§ WORK ORDER: Copy exactly the lines of the data below that run from the line holding "settleEnd := if" through the line holding "def feOf (p", both ends included.
- Opening Delimiter -
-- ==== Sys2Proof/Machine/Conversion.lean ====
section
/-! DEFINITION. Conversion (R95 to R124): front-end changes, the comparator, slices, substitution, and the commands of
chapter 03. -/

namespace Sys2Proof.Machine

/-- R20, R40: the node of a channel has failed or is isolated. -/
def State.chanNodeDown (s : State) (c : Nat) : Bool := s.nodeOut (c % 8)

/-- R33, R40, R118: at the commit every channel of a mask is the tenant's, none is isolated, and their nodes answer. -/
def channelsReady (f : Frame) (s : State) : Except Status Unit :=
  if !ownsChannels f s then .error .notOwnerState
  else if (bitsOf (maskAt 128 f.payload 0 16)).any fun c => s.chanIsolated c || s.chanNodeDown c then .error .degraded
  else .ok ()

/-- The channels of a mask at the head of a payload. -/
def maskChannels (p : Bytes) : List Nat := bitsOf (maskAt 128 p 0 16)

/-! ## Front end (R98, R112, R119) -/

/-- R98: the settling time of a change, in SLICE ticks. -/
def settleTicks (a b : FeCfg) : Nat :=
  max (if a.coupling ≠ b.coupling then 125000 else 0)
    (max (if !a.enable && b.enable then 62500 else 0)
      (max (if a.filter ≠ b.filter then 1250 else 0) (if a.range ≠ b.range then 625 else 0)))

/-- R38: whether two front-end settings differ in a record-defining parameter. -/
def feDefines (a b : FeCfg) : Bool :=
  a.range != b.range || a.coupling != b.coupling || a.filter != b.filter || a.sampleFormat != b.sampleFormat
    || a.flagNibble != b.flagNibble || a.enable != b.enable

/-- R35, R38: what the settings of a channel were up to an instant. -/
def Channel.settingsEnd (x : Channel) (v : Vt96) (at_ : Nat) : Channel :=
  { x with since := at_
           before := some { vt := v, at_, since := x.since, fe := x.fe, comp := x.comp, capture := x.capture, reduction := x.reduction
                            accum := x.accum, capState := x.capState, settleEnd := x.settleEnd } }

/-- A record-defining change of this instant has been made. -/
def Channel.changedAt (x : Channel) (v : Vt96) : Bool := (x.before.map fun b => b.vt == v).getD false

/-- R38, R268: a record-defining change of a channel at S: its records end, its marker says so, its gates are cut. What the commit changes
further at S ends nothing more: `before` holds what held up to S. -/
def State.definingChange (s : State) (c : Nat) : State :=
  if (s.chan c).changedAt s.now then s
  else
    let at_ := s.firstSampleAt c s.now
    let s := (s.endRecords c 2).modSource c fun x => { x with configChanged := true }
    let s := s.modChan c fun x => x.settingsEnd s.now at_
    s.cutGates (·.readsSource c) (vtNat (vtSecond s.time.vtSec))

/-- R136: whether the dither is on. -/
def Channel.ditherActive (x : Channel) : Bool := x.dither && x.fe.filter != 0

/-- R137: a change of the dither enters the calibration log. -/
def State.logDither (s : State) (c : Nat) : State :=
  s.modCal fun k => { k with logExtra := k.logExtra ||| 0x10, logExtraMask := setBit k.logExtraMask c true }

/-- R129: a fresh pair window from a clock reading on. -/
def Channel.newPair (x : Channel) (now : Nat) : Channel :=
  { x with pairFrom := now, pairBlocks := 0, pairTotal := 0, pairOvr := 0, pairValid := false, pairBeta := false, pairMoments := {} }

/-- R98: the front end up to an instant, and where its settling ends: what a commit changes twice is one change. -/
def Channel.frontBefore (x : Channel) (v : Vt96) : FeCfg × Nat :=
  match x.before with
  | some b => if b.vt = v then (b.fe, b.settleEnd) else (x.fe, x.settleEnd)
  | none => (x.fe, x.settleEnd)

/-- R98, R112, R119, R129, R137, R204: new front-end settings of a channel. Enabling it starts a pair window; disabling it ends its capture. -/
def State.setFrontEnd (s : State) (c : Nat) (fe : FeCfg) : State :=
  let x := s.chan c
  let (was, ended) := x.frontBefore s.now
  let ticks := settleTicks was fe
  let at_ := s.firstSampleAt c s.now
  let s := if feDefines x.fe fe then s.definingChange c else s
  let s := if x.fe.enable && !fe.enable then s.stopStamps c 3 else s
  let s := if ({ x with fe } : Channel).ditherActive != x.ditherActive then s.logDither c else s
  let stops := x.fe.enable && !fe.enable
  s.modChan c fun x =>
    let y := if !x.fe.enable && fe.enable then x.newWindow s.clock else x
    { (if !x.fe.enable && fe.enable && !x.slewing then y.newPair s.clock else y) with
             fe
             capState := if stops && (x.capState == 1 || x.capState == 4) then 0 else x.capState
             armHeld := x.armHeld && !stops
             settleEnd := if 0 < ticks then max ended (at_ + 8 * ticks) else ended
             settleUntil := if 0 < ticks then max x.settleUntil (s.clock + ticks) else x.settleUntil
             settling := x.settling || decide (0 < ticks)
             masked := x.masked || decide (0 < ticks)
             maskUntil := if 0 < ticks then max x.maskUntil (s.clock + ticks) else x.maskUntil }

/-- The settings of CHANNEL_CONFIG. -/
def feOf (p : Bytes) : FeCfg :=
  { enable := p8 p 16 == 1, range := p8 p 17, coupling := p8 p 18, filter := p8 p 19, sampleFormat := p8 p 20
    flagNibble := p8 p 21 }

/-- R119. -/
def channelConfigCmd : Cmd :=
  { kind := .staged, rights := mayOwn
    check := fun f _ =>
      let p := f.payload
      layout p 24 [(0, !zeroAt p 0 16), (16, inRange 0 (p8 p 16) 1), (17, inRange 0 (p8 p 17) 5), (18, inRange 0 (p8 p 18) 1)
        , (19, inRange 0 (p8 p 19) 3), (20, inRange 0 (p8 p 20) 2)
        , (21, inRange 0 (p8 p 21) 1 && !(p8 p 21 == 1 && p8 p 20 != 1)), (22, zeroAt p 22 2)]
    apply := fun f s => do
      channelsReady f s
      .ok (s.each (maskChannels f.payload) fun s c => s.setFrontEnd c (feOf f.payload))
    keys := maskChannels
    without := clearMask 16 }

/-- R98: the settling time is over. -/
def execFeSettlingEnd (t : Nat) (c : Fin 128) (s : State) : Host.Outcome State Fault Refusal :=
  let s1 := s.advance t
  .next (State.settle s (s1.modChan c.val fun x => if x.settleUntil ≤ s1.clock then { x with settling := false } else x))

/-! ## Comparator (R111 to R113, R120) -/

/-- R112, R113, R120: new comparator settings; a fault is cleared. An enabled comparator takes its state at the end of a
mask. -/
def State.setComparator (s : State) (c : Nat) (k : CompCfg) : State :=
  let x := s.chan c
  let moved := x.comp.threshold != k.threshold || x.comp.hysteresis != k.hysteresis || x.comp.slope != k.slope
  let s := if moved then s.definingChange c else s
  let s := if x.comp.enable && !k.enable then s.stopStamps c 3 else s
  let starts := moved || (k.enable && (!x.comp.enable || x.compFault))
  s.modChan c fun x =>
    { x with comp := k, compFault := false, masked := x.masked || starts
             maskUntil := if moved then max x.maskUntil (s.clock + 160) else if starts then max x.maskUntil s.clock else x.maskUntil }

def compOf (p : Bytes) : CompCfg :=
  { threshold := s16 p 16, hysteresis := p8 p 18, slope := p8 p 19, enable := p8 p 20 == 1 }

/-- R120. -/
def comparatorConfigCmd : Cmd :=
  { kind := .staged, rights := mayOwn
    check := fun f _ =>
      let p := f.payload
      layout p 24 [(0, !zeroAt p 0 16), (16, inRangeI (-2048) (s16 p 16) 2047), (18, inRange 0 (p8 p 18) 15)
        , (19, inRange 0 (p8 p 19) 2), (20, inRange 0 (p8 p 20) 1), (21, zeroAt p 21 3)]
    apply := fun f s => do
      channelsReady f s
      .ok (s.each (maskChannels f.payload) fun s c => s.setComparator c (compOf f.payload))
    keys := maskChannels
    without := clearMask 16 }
- Closing Delimiter -
§ TASK ANSWER:
             settleEnd := if 0 < ticks then max ended (at_ + 8 * ticks) else ended
             settleUntil := if 0 < ticks then max x.settleUntil (s.clock + ticks) else x.settleUntil
             settling := x.settling || decide (0 < ticks)
             masked := x.masked || decide (0 < ticks)
             maskUntil := if 0 < ticks then max x.maskUntil (s.clock + ticks) else x.maskUntil }

/-- The settings of CHANNEL_CONFIG. -/
def feOf (p : Bytes) : FeCfg :=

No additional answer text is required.